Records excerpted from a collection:
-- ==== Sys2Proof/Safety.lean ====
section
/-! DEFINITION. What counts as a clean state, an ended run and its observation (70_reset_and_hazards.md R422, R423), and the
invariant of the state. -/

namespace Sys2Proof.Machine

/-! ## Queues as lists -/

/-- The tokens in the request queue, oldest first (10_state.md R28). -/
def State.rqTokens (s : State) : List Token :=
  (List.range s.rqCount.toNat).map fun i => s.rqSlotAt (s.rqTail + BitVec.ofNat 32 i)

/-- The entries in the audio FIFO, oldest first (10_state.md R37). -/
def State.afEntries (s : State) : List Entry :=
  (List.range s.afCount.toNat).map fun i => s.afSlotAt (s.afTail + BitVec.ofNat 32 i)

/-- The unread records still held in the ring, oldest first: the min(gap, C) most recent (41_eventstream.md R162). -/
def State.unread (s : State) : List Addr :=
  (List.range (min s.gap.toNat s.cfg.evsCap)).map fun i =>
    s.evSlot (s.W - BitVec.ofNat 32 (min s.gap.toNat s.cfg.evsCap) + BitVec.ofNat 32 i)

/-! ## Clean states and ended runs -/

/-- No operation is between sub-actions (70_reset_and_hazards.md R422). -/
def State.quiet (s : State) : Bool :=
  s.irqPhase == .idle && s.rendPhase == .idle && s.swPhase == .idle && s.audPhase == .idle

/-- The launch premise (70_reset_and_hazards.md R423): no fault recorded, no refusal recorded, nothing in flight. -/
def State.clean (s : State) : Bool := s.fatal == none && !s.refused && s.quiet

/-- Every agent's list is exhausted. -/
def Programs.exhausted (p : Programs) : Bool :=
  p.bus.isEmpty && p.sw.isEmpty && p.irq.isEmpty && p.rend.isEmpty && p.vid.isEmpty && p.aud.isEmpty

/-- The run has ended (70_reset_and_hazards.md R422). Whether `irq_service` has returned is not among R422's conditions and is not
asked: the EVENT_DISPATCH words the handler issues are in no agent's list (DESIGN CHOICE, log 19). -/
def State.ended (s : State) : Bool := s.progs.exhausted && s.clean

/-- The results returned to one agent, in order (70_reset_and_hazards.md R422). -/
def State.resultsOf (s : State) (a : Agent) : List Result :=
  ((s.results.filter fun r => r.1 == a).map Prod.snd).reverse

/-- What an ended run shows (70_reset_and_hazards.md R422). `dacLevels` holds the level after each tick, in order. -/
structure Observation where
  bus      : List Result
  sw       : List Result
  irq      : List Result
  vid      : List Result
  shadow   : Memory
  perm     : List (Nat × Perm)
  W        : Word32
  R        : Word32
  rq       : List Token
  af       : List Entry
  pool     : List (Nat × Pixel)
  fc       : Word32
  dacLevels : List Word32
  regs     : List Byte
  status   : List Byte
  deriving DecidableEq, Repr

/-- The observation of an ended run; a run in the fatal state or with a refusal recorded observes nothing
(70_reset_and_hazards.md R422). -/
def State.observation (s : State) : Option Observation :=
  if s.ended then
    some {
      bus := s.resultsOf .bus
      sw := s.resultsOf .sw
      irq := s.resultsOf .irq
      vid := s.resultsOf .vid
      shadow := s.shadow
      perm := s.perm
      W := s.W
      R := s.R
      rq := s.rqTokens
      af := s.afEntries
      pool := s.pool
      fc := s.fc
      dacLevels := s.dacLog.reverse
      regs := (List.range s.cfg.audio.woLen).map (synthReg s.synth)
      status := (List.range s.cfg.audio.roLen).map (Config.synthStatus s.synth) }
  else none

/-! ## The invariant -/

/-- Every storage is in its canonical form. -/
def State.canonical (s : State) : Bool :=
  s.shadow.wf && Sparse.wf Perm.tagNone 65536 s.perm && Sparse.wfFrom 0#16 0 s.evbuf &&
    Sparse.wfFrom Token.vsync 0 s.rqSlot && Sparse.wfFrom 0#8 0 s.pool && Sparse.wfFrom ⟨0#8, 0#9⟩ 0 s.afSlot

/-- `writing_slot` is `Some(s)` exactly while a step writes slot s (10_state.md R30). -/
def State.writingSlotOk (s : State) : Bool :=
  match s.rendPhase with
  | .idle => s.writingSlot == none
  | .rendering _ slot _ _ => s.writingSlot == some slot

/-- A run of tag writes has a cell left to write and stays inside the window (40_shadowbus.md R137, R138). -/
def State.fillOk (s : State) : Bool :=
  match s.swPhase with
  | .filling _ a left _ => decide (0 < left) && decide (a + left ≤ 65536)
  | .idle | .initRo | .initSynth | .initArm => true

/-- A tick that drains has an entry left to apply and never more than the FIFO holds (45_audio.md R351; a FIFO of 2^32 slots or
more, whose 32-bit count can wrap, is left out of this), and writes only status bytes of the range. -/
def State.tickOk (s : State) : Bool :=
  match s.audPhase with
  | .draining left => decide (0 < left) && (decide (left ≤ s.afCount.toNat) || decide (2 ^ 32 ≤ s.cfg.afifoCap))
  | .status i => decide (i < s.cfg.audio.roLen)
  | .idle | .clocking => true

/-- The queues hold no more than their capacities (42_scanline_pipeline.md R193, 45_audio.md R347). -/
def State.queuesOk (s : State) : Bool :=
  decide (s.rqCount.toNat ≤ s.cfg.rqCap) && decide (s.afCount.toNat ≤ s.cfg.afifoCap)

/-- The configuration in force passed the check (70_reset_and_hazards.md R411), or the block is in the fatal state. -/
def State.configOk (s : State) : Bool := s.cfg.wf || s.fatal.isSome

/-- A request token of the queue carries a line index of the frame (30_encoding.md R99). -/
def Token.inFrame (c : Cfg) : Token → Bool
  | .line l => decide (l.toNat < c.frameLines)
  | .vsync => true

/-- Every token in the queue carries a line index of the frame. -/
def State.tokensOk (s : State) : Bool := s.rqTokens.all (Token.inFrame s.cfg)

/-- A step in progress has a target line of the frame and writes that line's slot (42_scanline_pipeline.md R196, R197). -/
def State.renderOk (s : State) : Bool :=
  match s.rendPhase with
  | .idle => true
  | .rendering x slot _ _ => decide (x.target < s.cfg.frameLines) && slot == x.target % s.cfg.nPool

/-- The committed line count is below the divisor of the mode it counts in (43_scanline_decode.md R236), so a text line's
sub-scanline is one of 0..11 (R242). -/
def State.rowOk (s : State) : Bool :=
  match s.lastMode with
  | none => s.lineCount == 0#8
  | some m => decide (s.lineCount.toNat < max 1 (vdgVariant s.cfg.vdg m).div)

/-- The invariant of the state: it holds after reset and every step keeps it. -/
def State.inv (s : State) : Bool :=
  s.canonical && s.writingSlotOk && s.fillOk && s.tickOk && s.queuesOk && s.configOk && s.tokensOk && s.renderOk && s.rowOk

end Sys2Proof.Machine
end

• WHAT YOU SHOULD DO: Filter the entries and keep only the lines holding "afifoCap".

• ANSWER:
  | .draining left => decide (0 < left) && (decide (left ≤ s.afCount.toNat) || decide (2 ^ 32 ≤ s.cfg.afifoCap))
  decide (s.rqCount.toNat ≤ s.cfg.rqCap) && decide (s.afCount.toNat ≤ s.cfg.afifoCap)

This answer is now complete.